Task instructions:
Only one stretch of the records below is wanted: the lines from the one holding "acceptable (withoutWs s.params" through the one holding "t.acc = packSyms". Return it exactly, both ends included.

Working data:
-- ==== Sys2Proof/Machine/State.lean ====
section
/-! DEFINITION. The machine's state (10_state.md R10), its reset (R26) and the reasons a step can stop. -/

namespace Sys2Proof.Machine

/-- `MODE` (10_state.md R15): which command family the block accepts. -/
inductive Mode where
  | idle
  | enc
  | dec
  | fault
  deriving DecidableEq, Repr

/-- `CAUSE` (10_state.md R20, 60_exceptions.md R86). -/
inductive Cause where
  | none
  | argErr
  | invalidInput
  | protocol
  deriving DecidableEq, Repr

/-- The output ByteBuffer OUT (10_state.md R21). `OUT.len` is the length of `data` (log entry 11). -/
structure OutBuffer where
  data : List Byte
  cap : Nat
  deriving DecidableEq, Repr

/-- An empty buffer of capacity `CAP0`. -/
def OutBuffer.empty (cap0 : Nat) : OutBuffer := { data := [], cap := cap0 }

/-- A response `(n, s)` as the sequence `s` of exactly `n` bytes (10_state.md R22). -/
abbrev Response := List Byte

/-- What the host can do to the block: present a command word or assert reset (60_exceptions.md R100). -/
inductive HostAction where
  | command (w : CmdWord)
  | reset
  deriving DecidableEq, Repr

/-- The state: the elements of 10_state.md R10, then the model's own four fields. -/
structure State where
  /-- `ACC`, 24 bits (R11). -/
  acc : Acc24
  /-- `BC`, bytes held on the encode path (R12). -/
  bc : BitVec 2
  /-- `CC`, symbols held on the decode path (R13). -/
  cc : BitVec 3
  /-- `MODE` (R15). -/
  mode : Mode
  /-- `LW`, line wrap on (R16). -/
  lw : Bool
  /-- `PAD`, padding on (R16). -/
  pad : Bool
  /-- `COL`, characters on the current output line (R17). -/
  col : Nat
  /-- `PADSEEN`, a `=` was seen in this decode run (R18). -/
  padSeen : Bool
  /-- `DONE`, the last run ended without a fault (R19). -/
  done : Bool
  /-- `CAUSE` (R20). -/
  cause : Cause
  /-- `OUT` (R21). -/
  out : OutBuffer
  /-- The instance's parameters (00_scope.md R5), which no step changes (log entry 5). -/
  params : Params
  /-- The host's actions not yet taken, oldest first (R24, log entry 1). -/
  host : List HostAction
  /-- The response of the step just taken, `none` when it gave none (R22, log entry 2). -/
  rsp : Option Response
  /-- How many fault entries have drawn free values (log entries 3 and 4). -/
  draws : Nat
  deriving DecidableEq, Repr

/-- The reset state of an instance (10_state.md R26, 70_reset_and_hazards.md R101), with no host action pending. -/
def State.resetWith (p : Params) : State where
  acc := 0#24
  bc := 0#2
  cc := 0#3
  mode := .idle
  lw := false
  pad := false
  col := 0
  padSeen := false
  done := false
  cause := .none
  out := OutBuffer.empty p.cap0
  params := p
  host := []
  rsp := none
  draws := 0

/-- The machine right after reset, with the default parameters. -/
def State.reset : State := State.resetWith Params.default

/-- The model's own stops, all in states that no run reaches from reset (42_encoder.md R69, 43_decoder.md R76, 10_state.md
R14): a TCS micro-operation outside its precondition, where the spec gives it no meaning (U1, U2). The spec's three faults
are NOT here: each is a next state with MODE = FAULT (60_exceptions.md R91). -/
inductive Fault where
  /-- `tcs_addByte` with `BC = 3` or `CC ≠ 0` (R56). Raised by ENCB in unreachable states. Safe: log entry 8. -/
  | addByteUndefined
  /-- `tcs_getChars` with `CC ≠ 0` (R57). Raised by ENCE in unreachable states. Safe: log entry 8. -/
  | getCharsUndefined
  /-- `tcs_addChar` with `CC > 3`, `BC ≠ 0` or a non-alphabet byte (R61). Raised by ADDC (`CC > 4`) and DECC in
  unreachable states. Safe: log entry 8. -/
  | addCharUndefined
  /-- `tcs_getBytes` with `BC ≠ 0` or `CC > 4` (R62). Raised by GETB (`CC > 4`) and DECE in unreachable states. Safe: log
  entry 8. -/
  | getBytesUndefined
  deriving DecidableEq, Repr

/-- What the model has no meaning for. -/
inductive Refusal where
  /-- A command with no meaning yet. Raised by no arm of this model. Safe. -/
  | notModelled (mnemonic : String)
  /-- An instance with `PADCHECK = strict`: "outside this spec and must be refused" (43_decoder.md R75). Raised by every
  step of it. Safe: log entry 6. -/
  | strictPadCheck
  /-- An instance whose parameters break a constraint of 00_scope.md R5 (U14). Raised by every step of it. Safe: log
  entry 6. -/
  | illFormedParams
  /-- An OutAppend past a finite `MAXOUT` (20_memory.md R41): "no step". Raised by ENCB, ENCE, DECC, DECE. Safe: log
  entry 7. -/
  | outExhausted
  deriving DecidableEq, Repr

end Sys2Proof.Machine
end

==

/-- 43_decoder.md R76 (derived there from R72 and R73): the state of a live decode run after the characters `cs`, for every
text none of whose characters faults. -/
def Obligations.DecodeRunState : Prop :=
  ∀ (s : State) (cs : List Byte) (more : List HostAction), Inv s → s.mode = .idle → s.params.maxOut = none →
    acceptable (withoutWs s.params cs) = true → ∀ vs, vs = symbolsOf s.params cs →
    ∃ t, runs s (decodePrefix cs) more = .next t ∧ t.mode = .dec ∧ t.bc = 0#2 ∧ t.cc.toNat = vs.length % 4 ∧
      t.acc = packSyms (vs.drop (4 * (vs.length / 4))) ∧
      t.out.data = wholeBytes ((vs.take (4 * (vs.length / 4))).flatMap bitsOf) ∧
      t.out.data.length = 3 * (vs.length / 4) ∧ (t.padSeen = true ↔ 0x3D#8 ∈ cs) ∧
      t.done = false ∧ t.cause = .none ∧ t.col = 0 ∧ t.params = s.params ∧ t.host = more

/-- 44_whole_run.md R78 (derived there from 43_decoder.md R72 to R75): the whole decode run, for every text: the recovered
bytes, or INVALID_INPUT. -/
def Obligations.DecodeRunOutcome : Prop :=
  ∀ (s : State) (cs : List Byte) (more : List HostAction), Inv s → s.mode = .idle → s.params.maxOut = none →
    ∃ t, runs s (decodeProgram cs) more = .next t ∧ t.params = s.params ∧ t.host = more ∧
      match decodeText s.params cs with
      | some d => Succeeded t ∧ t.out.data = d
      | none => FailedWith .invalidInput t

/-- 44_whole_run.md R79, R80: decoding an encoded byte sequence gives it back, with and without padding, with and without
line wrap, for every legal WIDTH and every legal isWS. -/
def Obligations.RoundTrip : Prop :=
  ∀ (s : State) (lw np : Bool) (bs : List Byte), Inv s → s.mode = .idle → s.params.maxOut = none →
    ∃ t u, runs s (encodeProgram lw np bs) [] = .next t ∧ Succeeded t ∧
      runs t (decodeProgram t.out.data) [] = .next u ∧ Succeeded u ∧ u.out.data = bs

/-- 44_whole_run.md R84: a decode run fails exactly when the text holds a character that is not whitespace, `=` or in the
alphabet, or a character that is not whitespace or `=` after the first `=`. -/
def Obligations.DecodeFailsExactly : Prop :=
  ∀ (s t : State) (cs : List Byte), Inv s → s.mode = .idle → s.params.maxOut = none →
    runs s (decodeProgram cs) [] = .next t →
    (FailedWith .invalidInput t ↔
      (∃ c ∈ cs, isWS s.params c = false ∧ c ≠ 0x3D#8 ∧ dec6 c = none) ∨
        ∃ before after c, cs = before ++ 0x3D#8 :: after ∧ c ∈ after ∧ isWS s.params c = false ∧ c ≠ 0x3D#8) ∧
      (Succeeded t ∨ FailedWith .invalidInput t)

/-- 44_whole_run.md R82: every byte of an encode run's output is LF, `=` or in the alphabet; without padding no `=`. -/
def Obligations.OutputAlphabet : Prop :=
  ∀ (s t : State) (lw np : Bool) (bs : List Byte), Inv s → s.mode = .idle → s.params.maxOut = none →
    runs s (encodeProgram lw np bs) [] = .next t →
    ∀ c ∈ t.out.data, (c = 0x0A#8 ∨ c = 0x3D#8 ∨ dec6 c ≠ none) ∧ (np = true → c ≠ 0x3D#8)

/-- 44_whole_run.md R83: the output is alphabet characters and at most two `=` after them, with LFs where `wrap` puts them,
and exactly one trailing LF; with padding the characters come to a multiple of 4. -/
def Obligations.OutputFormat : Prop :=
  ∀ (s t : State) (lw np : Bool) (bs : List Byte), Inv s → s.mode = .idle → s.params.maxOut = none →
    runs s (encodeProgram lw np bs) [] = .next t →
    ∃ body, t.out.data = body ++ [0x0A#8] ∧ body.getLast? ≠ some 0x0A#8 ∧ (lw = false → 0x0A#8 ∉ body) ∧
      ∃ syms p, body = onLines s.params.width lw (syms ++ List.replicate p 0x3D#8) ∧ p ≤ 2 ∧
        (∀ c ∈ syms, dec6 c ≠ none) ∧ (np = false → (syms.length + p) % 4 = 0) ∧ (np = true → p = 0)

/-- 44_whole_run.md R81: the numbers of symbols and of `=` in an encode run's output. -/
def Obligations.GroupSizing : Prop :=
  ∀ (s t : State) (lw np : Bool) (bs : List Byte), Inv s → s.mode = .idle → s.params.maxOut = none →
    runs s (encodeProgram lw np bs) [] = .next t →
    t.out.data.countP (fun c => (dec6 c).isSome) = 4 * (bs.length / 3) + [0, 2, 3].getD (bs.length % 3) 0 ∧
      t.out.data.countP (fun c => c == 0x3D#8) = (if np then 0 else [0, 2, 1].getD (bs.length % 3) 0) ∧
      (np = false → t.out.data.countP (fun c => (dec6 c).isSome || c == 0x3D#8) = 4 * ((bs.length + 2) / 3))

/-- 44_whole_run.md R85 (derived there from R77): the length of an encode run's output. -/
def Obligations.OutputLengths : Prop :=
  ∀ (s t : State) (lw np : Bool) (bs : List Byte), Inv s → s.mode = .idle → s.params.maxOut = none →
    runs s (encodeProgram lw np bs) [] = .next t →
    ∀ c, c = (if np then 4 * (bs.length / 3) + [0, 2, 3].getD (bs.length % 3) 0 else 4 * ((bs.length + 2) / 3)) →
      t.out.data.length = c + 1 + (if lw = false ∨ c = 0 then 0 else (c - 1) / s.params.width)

Response area:
    acceptable (withoutWs s.params cs) = true → ∀ vs, vs = symbolsOf s.params cs →
    ∃ t, runs s (decodePrefix cs) more = .next t ∧ t.mode = .dec ∧ t.bc = 0#2 ∧ t.cc.toNat = vs.length % 4 ∧
      t.acc = packSyms (vs.drop (4 * (vs.length / 4))) ∧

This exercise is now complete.